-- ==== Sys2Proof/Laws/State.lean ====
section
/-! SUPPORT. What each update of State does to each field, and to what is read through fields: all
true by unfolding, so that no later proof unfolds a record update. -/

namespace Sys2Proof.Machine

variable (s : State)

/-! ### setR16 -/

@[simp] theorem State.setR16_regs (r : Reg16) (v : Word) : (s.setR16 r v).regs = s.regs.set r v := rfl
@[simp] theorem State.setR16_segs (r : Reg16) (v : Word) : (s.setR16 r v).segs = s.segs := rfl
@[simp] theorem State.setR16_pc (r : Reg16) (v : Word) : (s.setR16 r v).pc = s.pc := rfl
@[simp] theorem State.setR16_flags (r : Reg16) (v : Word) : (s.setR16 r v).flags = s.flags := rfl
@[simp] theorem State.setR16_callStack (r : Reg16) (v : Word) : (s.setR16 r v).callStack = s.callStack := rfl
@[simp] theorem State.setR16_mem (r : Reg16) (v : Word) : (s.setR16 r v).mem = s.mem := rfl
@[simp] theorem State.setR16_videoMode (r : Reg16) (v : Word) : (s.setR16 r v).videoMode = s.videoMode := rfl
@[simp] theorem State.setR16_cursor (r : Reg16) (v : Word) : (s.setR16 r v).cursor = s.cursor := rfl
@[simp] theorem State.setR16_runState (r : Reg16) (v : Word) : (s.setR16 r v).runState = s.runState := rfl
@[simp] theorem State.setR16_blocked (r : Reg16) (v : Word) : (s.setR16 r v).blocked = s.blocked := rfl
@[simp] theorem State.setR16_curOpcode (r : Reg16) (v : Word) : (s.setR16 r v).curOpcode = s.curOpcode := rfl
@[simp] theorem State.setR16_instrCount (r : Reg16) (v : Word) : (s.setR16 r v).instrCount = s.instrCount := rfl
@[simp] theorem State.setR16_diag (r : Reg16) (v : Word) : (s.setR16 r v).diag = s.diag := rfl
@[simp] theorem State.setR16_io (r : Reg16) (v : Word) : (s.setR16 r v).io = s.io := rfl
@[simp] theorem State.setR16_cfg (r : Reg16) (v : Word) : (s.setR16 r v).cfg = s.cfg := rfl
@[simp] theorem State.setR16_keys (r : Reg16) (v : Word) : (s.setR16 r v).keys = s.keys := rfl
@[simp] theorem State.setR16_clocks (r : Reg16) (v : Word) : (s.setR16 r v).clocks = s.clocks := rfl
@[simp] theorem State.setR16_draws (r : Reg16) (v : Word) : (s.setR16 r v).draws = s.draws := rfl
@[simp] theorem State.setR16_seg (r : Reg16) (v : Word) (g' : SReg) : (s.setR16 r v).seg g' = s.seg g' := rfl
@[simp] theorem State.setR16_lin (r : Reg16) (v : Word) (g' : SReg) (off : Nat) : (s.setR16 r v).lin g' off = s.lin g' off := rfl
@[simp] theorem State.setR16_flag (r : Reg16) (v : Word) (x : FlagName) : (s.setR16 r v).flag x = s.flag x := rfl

==

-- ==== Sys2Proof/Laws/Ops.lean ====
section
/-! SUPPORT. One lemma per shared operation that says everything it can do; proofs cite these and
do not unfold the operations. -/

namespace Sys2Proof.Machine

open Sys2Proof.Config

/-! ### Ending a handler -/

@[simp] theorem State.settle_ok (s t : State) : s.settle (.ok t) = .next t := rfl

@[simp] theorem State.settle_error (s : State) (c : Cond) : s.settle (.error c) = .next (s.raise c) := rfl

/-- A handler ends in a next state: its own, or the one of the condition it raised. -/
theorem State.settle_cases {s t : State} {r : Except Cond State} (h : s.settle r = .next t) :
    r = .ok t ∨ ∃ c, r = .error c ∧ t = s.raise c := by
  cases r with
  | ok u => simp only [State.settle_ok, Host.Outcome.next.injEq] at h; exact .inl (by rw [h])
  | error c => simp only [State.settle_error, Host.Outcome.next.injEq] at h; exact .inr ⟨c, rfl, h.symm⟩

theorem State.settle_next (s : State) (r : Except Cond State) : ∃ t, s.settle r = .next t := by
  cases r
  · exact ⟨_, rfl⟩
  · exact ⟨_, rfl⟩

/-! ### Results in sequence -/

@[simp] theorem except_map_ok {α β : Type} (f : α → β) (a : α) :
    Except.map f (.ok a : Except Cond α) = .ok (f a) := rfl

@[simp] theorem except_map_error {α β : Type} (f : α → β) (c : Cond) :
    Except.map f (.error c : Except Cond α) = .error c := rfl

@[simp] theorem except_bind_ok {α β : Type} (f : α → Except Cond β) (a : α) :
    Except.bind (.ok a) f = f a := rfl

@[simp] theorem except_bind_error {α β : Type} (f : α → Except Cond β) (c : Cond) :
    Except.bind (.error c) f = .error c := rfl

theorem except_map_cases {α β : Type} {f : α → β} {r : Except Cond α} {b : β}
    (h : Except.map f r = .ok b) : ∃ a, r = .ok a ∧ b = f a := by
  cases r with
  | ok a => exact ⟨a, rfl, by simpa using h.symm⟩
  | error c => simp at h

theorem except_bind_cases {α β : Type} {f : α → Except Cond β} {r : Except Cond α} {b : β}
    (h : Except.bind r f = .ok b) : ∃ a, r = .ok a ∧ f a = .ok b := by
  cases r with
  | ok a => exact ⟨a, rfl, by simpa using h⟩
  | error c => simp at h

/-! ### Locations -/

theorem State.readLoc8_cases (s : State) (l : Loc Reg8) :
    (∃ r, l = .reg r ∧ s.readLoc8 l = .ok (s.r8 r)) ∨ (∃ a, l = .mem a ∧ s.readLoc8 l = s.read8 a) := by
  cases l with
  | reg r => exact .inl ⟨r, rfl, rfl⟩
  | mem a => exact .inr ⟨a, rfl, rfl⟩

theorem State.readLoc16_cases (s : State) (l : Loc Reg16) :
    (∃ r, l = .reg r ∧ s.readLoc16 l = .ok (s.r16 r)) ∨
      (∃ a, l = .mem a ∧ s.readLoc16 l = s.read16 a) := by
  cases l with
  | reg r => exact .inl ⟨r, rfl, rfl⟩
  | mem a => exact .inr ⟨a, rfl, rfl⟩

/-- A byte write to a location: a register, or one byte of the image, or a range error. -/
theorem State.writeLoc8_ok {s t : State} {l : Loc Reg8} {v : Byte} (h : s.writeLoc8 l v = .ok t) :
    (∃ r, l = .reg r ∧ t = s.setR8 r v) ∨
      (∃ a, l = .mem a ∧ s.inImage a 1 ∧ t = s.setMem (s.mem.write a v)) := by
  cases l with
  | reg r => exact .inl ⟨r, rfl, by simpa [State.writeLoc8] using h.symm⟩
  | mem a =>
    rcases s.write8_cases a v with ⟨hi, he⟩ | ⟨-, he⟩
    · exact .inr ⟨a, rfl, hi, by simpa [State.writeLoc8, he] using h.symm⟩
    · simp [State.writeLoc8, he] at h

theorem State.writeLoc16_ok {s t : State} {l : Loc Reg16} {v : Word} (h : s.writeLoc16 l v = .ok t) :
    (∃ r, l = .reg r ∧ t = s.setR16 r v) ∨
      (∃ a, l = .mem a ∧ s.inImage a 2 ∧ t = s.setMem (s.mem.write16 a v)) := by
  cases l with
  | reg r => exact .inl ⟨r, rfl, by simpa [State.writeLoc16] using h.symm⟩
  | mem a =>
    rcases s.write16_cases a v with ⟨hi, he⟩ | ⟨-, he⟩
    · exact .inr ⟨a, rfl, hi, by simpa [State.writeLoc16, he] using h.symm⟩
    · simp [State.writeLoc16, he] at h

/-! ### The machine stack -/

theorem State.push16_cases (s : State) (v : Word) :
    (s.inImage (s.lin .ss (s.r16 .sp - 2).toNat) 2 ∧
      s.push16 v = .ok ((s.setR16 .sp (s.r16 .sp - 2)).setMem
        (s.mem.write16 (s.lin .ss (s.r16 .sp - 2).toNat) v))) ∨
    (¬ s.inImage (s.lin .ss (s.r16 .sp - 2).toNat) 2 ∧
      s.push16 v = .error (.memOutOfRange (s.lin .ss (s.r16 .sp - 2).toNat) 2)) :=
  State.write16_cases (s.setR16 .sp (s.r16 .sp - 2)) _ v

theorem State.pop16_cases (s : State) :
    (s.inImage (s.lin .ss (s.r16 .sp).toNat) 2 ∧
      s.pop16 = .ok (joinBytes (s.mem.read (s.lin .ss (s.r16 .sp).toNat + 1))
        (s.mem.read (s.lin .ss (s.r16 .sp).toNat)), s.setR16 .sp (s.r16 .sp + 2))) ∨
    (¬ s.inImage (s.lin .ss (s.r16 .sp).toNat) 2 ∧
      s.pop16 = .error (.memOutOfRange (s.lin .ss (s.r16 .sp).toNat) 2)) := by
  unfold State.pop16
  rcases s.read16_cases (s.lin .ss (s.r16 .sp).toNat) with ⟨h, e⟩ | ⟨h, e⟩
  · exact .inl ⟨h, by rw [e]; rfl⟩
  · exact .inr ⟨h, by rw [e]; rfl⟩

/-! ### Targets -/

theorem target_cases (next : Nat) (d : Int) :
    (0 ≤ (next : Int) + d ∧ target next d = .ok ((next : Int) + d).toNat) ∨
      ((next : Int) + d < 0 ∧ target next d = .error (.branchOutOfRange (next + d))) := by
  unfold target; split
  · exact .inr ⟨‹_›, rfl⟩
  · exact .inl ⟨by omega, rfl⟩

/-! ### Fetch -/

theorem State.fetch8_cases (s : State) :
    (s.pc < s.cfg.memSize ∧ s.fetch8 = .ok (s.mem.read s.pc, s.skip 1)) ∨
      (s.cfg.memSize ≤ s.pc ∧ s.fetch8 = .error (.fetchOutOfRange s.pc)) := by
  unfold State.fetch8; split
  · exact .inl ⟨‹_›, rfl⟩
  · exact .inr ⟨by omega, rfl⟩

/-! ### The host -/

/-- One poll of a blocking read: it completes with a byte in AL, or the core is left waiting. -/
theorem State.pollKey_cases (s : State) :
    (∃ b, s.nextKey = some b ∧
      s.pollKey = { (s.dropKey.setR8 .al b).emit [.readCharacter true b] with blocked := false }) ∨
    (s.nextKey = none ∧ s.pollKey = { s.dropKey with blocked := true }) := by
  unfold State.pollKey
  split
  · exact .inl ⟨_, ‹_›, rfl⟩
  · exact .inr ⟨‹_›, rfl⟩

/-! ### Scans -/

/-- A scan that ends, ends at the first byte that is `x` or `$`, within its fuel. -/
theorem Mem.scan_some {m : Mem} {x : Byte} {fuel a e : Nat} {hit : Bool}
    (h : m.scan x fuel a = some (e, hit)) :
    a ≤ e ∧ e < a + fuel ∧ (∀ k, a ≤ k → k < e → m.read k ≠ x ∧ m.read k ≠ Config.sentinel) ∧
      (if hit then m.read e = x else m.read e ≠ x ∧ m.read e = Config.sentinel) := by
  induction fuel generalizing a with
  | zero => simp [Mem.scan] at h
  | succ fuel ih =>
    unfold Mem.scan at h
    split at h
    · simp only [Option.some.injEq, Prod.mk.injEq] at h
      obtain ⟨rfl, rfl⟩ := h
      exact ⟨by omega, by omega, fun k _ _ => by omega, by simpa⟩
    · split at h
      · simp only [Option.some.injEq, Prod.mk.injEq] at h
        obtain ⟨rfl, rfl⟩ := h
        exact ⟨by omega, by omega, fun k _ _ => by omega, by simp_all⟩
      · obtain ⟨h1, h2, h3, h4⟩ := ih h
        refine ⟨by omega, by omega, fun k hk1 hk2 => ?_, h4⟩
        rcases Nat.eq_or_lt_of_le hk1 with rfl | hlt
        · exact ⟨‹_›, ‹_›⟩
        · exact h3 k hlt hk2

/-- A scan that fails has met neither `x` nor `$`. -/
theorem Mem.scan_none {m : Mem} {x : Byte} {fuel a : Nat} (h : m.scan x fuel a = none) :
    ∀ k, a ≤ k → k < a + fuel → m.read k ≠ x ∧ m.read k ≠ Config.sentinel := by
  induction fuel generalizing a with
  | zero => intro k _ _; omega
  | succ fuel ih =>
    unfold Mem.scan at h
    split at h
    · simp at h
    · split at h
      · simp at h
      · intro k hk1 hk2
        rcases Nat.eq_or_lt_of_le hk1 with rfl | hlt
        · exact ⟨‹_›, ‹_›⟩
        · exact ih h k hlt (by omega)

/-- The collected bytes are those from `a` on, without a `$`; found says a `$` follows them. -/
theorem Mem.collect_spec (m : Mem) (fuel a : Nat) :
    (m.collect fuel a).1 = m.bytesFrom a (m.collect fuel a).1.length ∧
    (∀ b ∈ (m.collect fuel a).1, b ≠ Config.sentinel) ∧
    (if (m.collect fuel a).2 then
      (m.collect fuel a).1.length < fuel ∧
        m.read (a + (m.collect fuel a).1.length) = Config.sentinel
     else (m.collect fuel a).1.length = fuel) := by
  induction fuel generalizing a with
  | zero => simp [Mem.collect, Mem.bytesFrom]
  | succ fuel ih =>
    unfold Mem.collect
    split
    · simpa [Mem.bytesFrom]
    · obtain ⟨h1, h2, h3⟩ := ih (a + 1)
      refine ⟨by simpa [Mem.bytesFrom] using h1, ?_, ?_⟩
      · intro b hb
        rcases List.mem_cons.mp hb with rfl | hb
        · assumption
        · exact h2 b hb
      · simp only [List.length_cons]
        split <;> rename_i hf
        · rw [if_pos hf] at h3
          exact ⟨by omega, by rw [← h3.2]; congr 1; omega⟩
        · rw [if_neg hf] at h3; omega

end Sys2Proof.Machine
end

--

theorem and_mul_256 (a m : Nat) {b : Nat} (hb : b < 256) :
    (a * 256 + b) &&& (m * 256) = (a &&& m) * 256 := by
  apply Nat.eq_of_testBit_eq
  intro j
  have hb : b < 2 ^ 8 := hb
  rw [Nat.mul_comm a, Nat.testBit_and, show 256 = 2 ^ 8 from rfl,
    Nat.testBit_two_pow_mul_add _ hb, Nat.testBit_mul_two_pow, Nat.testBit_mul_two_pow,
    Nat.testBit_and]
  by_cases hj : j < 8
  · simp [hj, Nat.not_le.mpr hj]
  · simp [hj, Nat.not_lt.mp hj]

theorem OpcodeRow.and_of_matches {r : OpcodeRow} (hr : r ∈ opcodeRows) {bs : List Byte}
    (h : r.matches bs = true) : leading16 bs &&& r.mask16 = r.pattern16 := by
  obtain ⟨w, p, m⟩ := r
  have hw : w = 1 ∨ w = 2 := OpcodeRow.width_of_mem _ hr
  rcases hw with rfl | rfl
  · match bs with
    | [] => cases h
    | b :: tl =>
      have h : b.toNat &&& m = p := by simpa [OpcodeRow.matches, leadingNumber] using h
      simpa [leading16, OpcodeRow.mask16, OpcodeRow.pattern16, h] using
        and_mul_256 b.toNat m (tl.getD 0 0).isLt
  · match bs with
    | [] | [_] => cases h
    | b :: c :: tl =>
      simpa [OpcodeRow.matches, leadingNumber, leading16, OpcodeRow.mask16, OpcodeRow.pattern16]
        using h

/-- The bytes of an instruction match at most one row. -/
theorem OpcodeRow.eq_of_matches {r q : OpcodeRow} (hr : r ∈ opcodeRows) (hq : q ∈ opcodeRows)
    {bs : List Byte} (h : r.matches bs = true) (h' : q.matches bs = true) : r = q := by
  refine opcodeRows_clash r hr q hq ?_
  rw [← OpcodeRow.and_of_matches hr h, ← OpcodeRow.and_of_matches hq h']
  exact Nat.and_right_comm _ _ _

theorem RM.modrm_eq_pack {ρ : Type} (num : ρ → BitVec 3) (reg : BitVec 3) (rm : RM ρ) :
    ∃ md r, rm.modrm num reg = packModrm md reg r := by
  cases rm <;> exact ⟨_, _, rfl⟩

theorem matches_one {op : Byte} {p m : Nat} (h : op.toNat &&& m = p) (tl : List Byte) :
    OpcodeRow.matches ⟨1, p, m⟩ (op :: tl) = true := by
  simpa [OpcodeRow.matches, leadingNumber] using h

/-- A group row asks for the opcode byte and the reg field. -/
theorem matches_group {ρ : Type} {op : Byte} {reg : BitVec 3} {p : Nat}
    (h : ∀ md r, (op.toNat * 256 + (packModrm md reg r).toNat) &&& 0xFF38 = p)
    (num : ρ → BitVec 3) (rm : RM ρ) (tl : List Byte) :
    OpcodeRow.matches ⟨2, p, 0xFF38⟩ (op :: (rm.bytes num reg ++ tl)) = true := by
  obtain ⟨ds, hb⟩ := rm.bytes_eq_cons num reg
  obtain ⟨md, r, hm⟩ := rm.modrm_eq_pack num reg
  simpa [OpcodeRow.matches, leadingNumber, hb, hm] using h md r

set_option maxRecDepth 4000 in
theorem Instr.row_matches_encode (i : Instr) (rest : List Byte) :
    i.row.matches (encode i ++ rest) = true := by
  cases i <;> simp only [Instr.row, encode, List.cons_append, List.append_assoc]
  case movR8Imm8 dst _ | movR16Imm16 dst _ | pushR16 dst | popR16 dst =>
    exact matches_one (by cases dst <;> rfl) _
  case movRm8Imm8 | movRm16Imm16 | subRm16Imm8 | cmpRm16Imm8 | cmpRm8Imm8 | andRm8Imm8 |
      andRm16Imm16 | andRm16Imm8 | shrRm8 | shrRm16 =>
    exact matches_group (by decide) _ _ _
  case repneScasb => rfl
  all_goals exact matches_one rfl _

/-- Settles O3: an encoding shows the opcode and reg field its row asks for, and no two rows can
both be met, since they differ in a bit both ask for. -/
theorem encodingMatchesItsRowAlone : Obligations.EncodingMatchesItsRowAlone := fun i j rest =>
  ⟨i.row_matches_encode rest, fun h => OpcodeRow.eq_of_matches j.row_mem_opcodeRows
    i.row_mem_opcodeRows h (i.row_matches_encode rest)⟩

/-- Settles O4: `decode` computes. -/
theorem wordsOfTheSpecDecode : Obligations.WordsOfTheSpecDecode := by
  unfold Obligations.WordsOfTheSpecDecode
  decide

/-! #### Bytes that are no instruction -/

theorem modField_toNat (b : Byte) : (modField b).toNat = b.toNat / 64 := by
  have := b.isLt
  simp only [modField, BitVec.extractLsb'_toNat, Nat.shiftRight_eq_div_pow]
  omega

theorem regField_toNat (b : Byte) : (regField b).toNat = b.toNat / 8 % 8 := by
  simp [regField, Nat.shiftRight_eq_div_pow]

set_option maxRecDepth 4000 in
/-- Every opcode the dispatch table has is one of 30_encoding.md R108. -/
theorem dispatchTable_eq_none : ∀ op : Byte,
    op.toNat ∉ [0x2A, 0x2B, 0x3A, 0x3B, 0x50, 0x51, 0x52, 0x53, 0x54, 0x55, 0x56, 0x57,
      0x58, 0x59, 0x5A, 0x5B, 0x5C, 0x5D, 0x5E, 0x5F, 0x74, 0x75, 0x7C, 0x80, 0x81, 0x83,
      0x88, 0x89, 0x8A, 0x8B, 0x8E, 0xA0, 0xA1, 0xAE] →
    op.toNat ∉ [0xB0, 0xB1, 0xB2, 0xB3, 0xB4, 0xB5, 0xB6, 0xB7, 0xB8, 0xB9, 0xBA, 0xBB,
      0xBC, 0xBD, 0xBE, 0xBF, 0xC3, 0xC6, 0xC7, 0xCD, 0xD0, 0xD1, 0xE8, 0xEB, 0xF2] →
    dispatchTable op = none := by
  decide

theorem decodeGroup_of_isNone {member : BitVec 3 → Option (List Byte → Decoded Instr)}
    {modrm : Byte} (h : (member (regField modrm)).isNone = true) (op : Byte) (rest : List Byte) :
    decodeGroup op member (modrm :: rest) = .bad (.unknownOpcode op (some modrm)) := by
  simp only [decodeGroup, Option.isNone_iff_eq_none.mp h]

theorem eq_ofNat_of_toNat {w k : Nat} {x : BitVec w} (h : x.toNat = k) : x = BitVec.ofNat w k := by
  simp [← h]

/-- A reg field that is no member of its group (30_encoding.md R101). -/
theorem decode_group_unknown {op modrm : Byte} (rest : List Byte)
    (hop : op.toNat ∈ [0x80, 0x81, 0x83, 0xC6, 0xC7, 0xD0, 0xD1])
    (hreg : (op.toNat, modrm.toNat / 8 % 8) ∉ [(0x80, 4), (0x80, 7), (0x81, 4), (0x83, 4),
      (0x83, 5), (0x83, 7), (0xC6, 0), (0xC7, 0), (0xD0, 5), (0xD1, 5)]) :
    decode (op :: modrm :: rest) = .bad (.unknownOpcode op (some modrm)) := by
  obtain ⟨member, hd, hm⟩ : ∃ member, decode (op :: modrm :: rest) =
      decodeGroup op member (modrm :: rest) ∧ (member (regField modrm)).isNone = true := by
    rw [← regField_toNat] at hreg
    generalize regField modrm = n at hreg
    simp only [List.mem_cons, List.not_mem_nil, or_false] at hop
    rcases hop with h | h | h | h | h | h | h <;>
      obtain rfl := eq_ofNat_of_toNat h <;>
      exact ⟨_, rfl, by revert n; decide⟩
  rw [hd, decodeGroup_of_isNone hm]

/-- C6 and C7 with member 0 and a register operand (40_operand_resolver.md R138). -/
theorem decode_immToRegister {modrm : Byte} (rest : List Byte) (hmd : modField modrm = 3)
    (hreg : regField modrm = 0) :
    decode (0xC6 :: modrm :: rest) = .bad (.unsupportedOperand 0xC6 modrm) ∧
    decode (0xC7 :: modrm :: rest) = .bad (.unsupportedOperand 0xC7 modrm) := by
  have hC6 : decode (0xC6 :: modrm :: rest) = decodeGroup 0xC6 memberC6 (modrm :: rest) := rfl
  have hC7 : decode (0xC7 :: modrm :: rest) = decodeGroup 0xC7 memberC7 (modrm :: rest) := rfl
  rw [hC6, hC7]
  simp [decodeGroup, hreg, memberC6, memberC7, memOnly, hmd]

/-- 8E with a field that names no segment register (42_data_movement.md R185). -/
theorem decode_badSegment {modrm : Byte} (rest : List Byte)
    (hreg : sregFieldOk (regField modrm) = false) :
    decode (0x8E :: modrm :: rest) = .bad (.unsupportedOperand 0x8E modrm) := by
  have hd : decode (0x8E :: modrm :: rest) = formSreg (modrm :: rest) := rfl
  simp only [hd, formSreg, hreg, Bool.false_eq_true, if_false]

_Task item_:
The response must hold only the lines above from the line with "-- ==== Sys2Proof/Laws/State.lean" through the line with "s.flags := rfl", each copied exactly, both ends kept.

_Answer section_:
-- ==== Sys2Proof/Laws/State.lean ====
section
/-! SUPPORT. What each update of State does to each field, and to what is read through fields: all
true by unfolding, so that no later proof unfolds a record update. -/

namespace Sys2Proof.Machine

variable (s : State)

/-! ### setR16 -/

@[simp] theorem State.setR16_regs (r : Reg16) (v : Word) : (s.setR16 r v).regs = s.regs.set r v := rfl
@[simp] theorem State.setR16_segs (r : Reg16) (v : Word) : (s.setR16 r v).segs = s.segs := rfl
@[simp] theorem State.setR16_pc (r : Reg16) (v : Word) : (s.setR16 r v).pc = s.pc := rfl
@[simp] theorem State.setR16_flags (r : Reg16) (v : Word) : (s.setR16 r v).flags = s.flags := rfl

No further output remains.